» **EXERCISE INSTRUCTIONS**: Scan each line of the records for the word "engs" and extract the ones that have it.

*** Begin section ***

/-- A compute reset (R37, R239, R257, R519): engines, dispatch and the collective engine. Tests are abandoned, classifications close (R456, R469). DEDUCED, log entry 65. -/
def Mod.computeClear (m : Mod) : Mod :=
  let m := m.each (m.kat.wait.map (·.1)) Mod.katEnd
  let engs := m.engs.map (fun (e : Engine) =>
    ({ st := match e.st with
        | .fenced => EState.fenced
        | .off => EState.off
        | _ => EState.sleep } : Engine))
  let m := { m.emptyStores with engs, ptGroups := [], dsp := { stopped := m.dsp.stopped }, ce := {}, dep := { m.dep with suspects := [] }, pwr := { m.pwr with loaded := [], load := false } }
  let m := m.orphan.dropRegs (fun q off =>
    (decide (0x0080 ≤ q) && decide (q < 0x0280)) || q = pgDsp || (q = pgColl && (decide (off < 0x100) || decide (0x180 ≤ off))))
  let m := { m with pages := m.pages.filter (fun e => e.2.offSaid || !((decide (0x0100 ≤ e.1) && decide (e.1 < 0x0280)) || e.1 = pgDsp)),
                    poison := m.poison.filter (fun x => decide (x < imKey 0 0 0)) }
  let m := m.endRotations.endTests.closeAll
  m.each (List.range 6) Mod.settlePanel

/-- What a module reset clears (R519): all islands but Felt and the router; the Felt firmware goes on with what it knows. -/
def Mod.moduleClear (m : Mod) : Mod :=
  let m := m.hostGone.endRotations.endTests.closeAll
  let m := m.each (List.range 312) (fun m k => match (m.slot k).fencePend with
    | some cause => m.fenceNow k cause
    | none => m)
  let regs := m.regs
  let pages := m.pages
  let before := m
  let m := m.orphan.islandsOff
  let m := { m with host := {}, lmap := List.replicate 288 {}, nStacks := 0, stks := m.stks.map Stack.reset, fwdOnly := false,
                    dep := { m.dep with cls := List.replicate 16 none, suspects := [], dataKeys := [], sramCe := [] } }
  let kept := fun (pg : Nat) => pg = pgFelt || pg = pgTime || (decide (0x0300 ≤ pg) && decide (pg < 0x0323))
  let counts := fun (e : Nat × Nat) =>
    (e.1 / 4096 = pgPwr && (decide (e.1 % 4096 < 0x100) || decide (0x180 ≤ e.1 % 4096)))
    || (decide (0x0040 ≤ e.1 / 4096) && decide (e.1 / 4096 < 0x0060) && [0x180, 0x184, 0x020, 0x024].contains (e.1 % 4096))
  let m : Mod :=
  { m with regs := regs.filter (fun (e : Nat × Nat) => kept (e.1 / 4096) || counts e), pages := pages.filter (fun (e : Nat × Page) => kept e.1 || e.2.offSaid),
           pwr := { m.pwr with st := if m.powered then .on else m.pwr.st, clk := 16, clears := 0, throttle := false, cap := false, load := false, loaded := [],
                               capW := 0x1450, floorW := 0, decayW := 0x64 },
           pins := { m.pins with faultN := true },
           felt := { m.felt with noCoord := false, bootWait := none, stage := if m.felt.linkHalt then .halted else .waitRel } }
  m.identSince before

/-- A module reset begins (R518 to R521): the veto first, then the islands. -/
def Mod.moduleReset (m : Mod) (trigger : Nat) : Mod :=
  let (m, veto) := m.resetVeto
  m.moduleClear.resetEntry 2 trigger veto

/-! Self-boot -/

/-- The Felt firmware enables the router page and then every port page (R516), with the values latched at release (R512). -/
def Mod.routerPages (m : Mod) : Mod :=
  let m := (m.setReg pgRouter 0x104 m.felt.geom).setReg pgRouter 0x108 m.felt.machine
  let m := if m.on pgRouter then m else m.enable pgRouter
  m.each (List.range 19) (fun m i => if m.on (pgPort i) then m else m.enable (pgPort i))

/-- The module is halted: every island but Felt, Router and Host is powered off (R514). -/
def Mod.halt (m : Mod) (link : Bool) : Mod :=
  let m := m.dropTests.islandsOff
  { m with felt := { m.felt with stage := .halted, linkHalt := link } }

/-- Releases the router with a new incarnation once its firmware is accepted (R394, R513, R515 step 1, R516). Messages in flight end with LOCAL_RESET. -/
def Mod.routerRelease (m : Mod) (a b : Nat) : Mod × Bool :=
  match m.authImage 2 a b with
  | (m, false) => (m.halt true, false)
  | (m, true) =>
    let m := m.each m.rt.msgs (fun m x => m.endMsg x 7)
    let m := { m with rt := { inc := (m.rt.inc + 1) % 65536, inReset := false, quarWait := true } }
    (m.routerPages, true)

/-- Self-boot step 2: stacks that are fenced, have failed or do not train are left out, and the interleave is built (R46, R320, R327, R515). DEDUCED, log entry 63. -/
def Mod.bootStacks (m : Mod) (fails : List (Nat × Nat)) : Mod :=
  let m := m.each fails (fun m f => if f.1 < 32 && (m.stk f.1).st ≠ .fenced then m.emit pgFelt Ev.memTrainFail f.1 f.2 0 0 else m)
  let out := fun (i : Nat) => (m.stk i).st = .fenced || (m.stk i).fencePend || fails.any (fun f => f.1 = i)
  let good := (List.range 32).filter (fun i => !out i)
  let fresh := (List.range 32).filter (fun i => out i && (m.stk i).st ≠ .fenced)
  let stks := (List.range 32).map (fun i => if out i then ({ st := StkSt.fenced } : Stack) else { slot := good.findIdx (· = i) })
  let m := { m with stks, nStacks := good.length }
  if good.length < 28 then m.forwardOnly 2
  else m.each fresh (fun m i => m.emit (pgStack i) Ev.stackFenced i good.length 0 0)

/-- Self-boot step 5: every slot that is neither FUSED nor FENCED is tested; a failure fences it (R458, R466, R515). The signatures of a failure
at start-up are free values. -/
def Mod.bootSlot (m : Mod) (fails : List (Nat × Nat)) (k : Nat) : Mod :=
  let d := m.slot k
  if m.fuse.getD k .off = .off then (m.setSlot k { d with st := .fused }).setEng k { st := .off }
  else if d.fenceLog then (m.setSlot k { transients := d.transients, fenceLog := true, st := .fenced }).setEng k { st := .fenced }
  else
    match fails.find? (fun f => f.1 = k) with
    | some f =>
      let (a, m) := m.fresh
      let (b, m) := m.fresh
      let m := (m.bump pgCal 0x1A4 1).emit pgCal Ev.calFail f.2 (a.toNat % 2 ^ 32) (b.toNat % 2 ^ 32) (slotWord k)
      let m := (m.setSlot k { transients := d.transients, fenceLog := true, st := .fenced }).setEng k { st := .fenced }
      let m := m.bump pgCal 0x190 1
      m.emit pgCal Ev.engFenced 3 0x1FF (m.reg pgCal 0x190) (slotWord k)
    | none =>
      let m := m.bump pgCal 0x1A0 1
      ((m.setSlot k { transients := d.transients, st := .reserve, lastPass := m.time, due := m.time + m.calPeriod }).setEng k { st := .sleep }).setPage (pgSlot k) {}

*** End section ***

» **ANSWER TO THIS TASK**:
  let engs := m.engs.map (fun (e : Engine) =>
  let m := { m.emptyStores with engs, ptGroups := [], dsp := { stopped := m.dsp.stopped }, ce := {}, dep := { m.dep with suspects := [] }, pwr := { m.pwr with loaded := [], load := false } }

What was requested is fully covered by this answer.